DESCRIPTION OF THE TASK: Beneath this task are records; print exactly the stretch of them from the line with "target as detail, and nothing is written. -/" through the line with "let g := s.fibre.body.g", both ends included.
☆ ☆ ☆ ☆
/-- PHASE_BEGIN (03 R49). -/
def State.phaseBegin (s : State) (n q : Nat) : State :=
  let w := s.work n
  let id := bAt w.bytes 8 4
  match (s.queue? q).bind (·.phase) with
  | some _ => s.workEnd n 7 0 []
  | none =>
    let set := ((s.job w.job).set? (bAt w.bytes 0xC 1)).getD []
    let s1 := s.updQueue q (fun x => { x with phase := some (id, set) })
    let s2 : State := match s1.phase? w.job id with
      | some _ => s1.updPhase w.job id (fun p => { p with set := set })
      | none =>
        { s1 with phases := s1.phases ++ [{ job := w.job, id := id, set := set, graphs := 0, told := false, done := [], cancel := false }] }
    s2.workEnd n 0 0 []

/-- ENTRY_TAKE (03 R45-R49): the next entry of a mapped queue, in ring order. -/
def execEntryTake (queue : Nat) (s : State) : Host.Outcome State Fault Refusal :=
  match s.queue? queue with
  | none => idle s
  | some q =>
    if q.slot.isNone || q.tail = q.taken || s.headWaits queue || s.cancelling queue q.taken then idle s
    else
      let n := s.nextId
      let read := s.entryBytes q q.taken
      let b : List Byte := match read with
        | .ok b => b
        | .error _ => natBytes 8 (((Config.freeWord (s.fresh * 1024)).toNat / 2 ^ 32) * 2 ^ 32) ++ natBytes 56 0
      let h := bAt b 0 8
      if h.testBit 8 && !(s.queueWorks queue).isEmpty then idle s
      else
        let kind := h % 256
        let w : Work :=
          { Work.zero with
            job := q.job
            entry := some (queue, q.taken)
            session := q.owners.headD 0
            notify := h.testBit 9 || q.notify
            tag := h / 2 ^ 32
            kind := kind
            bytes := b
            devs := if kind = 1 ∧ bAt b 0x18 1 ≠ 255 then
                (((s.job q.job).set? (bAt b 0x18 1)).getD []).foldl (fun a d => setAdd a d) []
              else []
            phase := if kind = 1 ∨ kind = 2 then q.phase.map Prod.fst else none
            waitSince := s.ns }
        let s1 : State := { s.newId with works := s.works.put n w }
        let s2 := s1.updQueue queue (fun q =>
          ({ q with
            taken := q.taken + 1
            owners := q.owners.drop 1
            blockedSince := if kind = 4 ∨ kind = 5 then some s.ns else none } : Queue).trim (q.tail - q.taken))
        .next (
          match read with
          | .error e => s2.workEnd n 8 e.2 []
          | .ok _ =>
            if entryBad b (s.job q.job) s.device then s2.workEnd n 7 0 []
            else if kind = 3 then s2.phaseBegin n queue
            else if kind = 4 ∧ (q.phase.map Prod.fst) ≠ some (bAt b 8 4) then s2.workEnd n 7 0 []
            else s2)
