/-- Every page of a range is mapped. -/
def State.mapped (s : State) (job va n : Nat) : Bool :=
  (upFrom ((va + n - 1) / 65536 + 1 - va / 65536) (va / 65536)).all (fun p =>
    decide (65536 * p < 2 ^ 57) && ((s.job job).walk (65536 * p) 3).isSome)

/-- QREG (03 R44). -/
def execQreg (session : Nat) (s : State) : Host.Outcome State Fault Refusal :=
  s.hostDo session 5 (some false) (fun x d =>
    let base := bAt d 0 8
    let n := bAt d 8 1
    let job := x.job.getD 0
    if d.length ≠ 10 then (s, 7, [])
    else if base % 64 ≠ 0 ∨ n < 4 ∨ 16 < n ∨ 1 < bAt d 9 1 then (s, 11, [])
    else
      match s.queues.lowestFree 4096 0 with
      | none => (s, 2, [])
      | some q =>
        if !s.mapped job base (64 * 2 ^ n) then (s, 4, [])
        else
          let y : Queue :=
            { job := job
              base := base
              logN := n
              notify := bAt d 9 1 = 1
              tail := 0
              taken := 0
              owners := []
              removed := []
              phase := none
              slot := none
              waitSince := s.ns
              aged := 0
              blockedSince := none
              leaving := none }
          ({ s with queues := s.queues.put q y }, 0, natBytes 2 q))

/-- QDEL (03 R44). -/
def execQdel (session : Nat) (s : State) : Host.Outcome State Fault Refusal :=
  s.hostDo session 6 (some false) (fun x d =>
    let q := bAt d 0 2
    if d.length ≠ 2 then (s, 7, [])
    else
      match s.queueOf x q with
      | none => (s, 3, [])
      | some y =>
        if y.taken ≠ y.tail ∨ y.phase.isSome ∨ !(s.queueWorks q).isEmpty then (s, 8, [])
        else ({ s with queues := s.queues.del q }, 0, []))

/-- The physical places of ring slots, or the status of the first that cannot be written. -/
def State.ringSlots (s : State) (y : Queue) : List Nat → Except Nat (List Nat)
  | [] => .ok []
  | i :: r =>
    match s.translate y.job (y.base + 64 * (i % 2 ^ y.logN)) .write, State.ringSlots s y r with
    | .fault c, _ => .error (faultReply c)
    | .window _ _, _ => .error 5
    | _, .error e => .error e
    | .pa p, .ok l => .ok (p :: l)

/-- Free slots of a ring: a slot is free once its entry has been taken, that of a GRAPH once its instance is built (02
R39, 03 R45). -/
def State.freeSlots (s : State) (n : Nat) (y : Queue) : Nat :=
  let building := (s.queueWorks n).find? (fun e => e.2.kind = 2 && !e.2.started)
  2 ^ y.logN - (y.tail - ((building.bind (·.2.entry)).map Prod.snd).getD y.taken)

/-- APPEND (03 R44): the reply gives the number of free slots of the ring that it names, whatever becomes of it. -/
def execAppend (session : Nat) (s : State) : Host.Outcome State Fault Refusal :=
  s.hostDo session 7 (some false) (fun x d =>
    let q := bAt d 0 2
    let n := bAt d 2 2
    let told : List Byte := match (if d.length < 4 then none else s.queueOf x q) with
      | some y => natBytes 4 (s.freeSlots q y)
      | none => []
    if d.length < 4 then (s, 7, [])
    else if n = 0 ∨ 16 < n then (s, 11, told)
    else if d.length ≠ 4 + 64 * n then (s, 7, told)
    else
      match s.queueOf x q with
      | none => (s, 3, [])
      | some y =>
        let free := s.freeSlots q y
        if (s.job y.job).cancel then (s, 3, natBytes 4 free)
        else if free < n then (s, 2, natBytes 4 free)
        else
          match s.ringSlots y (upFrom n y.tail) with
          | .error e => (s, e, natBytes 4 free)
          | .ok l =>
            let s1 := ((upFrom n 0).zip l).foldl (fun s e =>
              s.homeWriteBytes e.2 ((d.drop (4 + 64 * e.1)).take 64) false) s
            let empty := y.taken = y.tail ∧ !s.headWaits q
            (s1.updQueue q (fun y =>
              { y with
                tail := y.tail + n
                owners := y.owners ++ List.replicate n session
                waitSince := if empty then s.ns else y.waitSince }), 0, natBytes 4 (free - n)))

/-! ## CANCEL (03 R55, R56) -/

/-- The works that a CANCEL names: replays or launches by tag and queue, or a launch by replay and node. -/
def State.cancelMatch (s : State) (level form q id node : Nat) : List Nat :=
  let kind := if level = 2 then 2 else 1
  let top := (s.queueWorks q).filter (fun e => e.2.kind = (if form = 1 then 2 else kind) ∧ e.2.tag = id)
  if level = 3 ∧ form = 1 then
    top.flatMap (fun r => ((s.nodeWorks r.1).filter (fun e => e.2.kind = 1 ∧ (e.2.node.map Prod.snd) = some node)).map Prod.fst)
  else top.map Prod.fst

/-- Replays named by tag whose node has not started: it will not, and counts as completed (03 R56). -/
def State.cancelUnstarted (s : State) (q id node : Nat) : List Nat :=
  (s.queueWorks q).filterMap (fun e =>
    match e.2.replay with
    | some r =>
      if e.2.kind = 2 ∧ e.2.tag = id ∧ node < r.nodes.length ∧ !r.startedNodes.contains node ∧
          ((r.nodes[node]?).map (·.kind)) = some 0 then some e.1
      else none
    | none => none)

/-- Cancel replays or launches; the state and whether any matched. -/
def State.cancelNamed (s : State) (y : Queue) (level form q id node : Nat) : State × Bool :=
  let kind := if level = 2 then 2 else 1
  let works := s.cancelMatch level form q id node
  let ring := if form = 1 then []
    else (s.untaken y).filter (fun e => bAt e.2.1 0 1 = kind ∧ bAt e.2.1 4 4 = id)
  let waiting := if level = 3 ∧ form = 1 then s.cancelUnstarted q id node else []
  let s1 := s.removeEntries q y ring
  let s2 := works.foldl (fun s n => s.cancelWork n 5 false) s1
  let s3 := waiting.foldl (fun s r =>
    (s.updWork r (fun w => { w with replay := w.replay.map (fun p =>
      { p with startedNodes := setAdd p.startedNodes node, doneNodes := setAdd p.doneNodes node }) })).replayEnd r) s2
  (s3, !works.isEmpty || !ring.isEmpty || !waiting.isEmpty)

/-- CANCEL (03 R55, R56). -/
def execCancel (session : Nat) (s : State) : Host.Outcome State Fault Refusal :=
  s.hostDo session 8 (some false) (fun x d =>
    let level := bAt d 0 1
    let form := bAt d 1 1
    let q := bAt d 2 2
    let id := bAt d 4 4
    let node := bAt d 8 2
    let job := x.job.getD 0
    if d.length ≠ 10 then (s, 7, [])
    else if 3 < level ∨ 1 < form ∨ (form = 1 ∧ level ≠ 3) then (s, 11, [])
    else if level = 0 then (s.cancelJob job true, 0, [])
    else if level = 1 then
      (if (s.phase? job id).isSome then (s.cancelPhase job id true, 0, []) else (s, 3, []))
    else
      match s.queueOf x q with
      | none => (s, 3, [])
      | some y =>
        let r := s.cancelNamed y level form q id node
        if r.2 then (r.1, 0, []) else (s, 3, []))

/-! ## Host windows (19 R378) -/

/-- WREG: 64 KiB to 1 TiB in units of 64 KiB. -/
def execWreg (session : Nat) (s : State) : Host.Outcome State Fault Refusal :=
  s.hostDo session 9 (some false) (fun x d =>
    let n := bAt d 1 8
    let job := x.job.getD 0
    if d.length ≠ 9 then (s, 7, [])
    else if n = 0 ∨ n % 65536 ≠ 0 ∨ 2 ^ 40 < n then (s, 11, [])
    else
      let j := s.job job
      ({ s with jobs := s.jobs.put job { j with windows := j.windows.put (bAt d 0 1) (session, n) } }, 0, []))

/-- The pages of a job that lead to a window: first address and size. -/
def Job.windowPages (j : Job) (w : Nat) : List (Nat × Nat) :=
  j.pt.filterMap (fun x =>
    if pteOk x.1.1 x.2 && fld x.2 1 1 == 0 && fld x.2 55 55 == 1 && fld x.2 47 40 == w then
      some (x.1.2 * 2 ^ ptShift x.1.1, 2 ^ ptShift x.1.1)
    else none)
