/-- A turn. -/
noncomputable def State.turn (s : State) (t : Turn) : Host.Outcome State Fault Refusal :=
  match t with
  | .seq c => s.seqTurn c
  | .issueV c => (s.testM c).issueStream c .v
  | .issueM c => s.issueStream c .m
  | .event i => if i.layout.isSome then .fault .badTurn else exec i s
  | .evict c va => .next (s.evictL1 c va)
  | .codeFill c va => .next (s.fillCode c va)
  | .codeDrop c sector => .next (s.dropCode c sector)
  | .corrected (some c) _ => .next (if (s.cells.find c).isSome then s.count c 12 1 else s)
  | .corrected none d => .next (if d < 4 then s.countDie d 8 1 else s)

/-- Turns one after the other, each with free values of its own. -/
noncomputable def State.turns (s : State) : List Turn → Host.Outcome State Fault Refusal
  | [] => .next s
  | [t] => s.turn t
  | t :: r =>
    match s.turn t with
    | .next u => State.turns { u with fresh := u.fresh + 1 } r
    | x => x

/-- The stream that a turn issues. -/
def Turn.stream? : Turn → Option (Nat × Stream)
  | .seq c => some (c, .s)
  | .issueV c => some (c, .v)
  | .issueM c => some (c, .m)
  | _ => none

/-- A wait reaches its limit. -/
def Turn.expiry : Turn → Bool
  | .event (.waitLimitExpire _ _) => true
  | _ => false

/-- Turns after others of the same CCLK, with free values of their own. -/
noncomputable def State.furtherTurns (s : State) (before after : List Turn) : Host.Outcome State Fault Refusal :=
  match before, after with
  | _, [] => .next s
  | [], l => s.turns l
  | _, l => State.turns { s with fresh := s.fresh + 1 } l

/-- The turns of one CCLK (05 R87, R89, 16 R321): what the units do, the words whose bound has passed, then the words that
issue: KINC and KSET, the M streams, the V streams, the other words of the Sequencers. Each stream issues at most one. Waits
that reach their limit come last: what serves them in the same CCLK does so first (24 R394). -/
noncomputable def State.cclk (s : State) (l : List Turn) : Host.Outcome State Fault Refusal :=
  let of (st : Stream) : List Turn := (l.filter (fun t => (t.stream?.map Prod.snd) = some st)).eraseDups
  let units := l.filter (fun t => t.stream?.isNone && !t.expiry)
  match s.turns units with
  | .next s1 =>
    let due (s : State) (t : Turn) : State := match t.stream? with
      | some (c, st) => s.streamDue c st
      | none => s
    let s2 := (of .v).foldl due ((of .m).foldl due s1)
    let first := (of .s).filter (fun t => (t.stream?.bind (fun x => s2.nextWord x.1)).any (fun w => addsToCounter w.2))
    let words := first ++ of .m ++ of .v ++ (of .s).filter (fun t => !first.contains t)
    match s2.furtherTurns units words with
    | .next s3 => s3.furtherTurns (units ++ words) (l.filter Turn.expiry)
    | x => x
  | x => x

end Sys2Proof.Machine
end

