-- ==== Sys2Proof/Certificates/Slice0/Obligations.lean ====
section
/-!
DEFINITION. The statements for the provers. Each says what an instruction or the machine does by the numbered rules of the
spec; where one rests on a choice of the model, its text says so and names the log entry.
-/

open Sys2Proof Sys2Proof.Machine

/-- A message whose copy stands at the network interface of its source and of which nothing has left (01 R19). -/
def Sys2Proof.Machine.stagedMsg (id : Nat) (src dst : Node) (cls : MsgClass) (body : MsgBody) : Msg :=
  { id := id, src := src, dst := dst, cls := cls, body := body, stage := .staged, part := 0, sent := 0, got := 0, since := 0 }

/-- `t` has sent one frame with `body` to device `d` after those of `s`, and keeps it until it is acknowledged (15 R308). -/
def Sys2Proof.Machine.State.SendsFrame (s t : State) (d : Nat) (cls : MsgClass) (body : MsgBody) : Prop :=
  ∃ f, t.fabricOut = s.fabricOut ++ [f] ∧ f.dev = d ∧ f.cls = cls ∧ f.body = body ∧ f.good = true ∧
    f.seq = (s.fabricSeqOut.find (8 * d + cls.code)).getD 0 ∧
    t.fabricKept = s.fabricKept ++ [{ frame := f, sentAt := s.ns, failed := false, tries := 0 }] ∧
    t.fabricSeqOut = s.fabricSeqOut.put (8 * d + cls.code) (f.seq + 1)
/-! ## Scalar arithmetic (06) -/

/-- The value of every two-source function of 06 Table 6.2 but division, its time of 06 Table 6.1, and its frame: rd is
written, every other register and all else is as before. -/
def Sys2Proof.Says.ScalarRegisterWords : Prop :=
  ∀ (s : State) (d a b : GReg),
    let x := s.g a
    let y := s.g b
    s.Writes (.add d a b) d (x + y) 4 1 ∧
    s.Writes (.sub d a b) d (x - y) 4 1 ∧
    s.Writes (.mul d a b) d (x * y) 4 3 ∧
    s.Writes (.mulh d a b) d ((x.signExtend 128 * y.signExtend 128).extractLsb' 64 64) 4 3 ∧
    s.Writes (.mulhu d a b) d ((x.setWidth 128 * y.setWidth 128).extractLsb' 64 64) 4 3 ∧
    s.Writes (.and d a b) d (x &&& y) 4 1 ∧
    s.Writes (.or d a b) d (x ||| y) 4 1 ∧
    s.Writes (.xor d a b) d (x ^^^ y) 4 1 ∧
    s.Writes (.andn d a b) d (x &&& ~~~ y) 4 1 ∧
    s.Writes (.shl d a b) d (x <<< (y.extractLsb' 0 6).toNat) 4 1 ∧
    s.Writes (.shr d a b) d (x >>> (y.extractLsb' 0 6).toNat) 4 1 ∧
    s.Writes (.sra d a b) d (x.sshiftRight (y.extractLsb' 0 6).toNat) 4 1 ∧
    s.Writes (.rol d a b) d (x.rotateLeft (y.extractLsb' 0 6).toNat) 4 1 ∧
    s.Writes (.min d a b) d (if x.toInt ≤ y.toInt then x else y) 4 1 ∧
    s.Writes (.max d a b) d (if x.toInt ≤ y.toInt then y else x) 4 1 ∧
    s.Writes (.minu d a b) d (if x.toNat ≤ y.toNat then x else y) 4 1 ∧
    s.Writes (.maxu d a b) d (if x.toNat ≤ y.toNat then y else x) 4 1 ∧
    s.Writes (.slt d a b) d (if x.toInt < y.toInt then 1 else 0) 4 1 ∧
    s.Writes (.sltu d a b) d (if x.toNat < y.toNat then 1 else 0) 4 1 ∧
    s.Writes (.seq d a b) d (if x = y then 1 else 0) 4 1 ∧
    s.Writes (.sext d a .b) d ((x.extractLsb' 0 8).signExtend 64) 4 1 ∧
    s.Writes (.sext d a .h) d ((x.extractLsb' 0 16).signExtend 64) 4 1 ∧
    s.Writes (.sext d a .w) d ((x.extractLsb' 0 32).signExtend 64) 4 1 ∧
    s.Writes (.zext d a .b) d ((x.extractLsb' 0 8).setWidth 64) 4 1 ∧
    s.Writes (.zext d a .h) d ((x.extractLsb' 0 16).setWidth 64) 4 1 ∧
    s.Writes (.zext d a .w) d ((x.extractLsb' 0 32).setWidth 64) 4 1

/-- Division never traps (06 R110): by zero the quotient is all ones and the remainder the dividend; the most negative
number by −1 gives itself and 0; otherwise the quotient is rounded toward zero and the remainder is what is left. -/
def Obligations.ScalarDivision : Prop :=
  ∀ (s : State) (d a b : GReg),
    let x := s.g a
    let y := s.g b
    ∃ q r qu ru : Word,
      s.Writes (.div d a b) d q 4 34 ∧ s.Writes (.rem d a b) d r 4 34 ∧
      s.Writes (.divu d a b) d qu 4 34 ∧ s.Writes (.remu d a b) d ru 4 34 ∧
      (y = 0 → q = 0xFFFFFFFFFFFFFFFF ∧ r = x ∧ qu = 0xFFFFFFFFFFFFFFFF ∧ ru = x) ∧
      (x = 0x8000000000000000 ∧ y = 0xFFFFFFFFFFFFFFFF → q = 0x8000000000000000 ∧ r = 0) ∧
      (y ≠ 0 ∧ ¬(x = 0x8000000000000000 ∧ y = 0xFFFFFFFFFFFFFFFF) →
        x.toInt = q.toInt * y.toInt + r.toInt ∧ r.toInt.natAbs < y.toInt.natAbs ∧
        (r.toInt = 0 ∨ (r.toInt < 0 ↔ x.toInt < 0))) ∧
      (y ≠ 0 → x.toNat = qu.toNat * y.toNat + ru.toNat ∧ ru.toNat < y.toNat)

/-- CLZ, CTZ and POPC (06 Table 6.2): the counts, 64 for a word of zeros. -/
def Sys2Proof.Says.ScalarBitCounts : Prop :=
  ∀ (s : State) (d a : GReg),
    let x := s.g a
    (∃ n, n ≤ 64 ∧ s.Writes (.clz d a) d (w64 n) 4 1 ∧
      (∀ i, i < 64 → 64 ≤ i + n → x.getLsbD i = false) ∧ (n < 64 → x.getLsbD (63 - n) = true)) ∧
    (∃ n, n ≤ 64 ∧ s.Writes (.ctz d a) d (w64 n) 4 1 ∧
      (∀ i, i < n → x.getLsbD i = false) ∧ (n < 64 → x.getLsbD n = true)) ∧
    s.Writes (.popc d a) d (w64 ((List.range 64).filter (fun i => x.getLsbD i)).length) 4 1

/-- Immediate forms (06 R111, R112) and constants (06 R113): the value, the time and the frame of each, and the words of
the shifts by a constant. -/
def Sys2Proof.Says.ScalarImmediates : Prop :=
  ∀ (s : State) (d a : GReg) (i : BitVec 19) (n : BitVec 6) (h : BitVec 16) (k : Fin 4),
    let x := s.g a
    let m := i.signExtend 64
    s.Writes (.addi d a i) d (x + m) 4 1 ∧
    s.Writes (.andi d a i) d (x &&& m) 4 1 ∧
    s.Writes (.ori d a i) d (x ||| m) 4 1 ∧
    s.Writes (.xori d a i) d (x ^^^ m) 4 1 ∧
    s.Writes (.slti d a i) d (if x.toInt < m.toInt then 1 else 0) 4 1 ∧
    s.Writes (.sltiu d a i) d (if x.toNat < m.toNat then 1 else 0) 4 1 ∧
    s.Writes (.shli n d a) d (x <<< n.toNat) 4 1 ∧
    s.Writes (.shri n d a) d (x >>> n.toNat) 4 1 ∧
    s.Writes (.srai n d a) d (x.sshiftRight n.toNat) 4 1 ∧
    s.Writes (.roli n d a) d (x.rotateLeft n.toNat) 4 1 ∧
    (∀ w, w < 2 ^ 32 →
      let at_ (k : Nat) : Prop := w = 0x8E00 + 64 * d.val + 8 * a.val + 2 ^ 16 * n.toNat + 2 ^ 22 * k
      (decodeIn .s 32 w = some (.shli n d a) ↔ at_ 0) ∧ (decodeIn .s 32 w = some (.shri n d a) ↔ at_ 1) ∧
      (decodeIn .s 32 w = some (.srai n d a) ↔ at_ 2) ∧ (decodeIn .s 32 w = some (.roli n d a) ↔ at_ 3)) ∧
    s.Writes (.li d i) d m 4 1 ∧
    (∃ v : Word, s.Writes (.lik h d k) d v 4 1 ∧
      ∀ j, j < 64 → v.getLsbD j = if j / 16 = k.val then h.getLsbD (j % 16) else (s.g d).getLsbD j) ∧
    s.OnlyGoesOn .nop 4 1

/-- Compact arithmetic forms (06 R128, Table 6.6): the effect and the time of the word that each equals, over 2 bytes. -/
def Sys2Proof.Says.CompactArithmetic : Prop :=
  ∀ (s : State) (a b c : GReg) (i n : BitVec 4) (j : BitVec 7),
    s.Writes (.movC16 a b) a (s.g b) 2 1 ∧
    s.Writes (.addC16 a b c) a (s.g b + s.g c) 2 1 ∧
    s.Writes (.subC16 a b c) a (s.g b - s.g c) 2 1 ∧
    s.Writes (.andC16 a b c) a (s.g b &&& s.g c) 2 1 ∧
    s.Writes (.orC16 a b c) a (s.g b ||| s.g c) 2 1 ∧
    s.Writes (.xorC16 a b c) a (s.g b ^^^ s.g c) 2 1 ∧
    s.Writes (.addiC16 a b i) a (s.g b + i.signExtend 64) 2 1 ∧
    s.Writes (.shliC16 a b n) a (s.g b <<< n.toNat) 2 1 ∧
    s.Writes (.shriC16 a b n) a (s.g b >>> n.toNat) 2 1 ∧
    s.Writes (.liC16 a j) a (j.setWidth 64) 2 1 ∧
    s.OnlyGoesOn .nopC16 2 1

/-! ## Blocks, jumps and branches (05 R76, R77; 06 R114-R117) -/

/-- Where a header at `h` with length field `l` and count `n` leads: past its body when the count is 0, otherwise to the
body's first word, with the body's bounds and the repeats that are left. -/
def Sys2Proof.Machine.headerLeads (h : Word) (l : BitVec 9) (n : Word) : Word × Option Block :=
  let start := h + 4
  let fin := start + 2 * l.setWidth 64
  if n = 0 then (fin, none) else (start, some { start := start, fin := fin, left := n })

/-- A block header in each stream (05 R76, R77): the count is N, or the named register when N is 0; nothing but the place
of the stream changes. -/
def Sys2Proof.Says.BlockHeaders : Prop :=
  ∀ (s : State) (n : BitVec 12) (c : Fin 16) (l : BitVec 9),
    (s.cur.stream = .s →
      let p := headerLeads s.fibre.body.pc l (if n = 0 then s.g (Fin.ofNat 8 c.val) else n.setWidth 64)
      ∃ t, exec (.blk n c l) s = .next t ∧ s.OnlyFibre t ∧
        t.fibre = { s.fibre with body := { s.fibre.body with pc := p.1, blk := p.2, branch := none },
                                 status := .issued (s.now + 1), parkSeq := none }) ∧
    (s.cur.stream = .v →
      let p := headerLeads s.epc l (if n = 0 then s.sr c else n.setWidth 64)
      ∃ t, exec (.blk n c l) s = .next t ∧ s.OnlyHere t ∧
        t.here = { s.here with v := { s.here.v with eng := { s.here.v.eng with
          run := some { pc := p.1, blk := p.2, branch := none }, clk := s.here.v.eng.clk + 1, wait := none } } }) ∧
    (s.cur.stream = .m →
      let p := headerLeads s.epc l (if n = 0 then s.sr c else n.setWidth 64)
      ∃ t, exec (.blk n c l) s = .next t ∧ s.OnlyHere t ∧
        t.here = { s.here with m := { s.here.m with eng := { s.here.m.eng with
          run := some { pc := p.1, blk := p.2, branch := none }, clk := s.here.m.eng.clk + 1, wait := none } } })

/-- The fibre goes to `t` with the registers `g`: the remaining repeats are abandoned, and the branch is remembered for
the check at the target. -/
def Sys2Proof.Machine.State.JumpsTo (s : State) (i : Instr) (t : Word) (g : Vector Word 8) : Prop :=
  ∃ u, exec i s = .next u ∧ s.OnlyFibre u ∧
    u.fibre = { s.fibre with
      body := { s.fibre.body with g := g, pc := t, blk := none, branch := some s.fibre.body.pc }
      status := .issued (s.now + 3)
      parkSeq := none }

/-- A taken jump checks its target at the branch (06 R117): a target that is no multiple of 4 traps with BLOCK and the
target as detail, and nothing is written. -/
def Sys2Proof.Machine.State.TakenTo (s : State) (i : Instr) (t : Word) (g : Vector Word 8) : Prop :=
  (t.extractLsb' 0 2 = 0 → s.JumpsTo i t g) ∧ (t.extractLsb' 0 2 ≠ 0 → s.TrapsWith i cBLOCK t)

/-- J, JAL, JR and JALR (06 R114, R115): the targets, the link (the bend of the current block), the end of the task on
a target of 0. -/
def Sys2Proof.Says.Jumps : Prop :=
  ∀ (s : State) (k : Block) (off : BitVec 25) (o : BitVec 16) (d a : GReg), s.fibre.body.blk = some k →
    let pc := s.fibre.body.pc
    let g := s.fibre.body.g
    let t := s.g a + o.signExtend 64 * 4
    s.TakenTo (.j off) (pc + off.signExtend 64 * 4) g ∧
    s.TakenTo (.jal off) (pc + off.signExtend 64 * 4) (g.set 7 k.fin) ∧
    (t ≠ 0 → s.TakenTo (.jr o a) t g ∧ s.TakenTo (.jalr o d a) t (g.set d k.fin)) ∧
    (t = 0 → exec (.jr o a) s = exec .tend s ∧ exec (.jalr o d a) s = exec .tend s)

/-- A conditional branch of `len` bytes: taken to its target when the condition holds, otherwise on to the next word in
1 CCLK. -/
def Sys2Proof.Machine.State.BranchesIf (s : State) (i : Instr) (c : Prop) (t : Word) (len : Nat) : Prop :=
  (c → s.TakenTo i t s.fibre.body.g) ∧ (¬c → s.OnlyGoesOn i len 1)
☆ ☆ ☆ ☆
REPLY TO THE EXERCISE:
target as detail, and nothing is written. -/
def Sys2Proof.Machine.State.TakenTo (s : State) (i : Instr) (t : Word) (g : Vector Word 8) : Prop :=
  (t.extractLsb' 0 2 = 0 → s.JumpsTo i t g) ∧ (t.extractLsb' 0 2 ≠ 0 → s.TrapsWith i cBLOCK t)

/-- J, JAL, JR and JALR (06 R114, R115): the targets, the link (the bend of the current block), the end of the task on
a target of 0. -/
def Sys2Proof.Says.Jumps : Prop :=
  ∀ (s : State) (k : Block) (off : BitVec 25) (o : BitVec 16) (d a : GReg), s.fibre.body.blk = some k →
    let pc := s.fibre.body.pc
    let g := s.fibre.body.g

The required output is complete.